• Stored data
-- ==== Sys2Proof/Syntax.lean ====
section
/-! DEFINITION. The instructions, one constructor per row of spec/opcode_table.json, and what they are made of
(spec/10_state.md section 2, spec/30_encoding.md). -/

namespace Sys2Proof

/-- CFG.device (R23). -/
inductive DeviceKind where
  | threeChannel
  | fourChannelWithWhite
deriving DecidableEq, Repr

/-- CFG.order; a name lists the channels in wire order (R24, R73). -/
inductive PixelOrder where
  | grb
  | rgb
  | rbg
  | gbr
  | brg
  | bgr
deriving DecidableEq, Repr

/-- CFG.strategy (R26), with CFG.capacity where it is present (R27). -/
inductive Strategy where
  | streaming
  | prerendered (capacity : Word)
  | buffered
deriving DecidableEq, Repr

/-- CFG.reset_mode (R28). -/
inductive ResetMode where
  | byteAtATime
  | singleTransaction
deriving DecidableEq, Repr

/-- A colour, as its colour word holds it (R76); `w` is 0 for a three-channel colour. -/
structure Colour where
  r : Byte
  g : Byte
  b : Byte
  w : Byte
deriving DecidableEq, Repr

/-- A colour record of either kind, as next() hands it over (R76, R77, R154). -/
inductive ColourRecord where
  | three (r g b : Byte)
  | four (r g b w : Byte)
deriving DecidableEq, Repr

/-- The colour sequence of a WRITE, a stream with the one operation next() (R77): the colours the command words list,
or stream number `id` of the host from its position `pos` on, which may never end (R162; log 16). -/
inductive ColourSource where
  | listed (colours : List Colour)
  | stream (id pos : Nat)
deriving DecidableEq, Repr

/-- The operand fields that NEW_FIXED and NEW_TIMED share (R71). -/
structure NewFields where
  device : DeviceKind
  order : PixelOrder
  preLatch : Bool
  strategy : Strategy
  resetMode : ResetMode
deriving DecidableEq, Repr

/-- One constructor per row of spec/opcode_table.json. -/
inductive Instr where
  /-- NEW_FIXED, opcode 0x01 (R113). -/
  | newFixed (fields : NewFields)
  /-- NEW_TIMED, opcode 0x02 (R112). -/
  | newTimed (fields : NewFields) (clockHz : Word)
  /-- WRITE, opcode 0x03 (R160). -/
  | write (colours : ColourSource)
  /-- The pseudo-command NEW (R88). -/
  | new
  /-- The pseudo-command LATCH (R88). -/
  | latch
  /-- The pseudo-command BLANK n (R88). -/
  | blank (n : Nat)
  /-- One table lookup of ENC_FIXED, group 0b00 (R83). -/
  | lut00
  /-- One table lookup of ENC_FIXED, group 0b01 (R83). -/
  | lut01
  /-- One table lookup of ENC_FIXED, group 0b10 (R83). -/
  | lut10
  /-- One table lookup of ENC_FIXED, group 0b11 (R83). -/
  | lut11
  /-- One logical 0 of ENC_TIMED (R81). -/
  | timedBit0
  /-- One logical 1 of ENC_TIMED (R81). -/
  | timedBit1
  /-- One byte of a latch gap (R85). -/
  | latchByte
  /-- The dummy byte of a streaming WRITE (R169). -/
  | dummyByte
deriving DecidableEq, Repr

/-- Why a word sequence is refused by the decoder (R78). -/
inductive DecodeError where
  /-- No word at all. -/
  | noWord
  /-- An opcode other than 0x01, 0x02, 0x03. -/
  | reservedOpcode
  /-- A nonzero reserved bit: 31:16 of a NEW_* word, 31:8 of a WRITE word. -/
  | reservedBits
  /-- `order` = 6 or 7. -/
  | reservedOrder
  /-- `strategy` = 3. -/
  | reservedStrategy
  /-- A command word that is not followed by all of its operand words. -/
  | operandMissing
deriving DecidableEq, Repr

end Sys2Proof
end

---

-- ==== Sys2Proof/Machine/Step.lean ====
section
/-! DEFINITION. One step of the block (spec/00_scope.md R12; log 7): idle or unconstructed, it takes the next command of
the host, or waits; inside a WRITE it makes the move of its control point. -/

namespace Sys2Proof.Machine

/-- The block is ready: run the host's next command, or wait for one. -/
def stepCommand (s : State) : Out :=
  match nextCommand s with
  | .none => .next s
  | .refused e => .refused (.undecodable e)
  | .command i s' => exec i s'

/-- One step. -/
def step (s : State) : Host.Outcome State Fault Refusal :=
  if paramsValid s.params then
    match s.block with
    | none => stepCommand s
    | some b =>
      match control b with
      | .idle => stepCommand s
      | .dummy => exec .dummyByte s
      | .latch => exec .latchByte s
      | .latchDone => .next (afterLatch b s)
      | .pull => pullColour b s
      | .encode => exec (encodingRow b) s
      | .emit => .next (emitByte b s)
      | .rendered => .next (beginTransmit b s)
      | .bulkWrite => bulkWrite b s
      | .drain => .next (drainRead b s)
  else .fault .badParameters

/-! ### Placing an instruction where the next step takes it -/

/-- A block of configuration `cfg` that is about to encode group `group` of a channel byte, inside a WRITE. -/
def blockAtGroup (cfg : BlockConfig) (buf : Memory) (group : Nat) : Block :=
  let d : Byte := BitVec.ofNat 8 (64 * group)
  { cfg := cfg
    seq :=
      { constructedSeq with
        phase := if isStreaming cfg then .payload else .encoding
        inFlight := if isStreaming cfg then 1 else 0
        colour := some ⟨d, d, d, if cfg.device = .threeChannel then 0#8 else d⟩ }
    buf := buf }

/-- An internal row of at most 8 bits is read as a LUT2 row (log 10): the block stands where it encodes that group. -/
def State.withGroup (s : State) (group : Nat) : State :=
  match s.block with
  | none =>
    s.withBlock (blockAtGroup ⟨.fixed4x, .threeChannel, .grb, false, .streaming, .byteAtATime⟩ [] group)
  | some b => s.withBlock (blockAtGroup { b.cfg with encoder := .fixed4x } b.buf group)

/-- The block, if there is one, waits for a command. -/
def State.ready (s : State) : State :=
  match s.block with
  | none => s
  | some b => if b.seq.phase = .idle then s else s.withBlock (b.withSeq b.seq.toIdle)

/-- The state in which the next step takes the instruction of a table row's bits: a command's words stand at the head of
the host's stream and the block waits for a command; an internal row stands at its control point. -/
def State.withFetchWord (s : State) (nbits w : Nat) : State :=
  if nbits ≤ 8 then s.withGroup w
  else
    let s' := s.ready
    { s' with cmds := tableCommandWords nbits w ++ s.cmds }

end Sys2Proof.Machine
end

---

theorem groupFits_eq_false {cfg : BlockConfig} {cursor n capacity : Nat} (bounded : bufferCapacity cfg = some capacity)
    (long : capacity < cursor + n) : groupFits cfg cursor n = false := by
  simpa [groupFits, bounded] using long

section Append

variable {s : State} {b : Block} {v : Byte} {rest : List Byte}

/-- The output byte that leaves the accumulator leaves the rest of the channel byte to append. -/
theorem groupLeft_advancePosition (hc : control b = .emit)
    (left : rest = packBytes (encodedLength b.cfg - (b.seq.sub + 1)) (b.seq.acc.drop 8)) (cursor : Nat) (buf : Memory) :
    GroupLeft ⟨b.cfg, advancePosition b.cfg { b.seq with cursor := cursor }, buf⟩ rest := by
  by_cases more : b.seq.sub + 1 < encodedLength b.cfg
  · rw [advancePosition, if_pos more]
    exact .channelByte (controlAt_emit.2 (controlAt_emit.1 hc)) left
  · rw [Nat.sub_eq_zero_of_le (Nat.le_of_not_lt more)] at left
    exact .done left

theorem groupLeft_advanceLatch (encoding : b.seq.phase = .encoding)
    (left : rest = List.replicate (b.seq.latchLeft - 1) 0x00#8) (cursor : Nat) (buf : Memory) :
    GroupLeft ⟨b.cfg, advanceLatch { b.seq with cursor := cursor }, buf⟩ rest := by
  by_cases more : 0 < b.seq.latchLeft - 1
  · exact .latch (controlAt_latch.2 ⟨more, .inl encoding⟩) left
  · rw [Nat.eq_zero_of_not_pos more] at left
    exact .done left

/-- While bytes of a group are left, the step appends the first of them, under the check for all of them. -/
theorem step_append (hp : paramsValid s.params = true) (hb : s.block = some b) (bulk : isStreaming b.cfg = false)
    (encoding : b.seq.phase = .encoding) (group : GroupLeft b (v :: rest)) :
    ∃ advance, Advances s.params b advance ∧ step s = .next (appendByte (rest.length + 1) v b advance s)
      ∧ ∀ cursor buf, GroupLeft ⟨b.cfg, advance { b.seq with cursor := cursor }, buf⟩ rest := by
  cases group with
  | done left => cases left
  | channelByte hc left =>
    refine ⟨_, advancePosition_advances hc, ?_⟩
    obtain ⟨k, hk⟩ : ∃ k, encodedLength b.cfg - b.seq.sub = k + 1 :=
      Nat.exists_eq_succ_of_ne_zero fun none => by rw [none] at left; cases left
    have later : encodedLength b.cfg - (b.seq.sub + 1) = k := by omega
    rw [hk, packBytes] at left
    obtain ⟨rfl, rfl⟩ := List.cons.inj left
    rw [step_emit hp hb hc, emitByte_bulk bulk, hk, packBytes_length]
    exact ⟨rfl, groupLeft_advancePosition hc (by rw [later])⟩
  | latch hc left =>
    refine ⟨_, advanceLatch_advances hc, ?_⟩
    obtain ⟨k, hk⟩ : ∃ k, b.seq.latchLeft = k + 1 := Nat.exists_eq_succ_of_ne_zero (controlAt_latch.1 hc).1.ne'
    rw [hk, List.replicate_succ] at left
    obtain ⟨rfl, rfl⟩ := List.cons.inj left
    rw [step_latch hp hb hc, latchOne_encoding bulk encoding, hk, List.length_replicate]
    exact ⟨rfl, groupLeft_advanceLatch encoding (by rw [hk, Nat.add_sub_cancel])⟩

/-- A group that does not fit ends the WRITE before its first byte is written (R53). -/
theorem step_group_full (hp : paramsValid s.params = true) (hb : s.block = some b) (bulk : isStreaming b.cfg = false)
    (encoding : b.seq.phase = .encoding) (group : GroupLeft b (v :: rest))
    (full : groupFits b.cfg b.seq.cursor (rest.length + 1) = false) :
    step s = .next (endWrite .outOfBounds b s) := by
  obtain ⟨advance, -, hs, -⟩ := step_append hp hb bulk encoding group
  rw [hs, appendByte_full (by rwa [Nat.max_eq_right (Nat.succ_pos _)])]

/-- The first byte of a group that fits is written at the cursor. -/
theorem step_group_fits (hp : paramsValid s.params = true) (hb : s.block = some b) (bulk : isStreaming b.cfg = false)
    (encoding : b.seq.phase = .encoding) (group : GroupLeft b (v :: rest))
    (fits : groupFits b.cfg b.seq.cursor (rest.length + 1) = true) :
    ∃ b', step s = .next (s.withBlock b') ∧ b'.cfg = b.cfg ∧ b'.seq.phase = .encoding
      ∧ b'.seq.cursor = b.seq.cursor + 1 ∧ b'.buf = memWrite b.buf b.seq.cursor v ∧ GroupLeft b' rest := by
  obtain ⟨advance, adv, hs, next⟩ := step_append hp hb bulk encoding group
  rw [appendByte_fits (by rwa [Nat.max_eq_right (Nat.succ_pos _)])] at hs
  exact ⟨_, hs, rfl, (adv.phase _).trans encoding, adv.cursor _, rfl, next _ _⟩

• Problem description
Scan the data above and copy each line containing the word "long".

• Solved problem
    (long : capacity < cursor + n) : groupFits cfg cursor n = false := by
  simpa [groupFits, bounded] using long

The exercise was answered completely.